### WHAT TO DO
Using the records that appear below, write out exactly the lines from the one with "phase := p.phaseOf 0" through the one with "(∀ k : Fin 4, t.strobe", keeping both end lines.

### Saved entries
_____

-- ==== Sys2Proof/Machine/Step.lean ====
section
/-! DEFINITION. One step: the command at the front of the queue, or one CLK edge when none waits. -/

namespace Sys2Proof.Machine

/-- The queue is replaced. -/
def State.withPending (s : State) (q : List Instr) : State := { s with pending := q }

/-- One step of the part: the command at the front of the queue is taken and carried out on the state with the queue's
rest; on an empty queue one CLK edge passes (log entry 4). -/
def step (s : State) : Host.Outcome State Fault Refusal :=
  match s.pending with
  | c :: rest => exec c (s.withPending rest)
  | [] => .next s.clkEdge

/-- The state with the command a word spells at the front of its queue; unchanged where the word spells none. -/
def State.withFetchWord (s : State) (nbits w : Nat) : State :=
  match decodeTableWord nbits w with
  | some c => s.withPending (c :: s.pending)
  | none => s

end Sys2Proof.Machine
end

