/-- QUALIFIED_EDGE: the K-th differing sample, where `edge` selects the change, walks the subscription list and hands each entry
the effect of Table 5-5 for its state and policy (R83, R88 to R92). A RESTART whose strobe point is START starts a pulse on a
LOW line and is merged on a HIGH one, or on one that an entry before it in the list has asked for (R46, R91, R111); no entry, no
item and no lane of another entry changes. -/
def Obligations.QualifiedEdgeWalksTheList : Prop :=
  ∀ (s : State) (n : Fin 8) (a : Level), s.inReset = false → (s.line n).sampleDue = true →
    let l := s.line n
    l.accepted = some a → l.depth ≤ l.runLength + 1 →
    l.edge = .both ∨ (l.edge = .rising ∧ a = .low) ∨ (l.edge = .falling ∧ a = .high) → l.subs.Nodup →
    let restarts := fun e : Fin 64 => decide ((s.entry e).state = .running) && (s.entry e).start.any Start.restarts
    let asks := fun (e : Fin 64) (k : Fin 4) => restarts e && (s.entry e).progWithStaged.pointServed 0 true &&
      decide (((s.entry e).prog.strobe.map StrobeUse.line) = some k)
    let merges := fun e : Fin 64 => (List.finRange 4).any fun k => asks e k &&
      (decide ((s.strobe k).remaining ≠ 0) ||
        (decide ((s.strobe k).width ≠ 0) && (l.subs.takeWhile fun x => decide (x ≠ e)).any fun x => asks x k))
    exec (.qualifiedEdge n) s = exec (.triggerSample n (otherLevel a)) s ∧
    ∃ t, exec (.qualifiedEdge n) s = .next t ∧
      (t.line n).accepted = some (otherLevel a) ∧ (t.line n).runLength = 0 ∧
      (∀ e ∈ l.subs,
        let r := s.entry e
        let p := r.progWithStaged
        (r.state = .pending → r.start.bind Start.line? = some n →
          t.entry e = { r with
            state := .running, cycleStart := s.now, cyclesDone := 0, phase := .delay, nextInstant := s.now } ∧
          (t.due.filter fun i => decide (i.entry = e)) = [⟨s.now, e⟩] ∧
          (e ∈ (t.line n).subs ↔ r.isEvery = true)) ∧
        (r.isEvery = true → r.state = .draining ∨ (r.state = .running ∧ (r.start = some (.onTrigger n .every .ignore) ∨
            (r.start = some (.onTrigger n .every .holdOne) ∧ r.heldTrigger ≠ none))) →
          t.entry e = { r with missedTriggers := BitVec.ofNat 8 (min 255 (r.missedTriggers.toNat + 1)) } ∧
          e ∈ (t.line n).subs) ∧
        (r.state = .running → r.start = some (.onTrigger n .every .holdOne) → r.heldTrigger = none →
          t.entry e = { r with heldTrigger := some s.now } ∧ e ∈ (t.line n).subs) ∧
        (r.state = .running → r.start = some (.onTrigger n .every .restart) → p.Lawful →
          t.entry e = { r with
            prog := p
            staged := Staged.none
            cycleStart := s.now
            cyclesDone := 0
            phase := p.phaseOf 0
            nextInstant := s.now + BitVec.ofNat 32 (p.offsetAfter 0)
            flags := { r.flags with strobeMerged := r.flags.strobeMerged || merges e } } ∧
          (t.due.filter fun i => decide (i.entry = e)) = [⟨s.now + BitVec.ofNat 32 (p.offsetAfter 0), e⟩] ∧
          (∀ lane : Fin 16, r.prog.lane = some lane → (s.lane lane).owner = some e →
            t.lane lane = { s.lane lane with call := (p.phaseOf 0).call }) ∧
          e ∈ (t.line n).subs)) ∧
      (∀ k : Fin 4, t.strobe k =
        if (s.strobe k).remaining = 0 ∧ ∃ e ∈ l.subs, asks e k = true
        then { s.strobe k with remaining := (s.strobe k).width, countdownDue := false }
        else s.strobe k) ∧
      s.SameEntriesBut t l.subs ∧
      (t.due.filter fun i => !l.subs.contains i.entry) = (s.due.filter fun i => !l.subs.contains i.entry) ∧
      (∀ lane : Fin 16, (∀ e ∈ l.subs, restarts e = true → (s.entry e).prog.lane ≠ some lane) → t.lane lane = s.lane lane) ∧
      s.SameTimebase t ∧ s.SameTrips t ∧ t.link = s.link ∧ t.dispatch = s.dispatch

_____

### YOUR RESPONSE
            phase := p.phaseOf 0
            nextInstant := s.now + BitVec.ofNat 32 (p.offsetAfter 0)
            flags := { r.flags with strobeMerged := r.flags.strobeMerged || merges e } } ∧
          (t.due.filter fun i => decide (i.entry = e)) = [⟨s.now + BitVec.ofNat 32 (p.offsetAfter 0), e⟩] ∧
          (∀ lane : Fin 16, r.prog.lane = some lane → (s.lane lane).owner = some e →
            t.lane lane = { s.lane lane with call := (p.phaseOf 0).call }) ∧
          e ∈ (t.line n).subs)) ∧
      (∀ k : Fin 4, t.strobe k =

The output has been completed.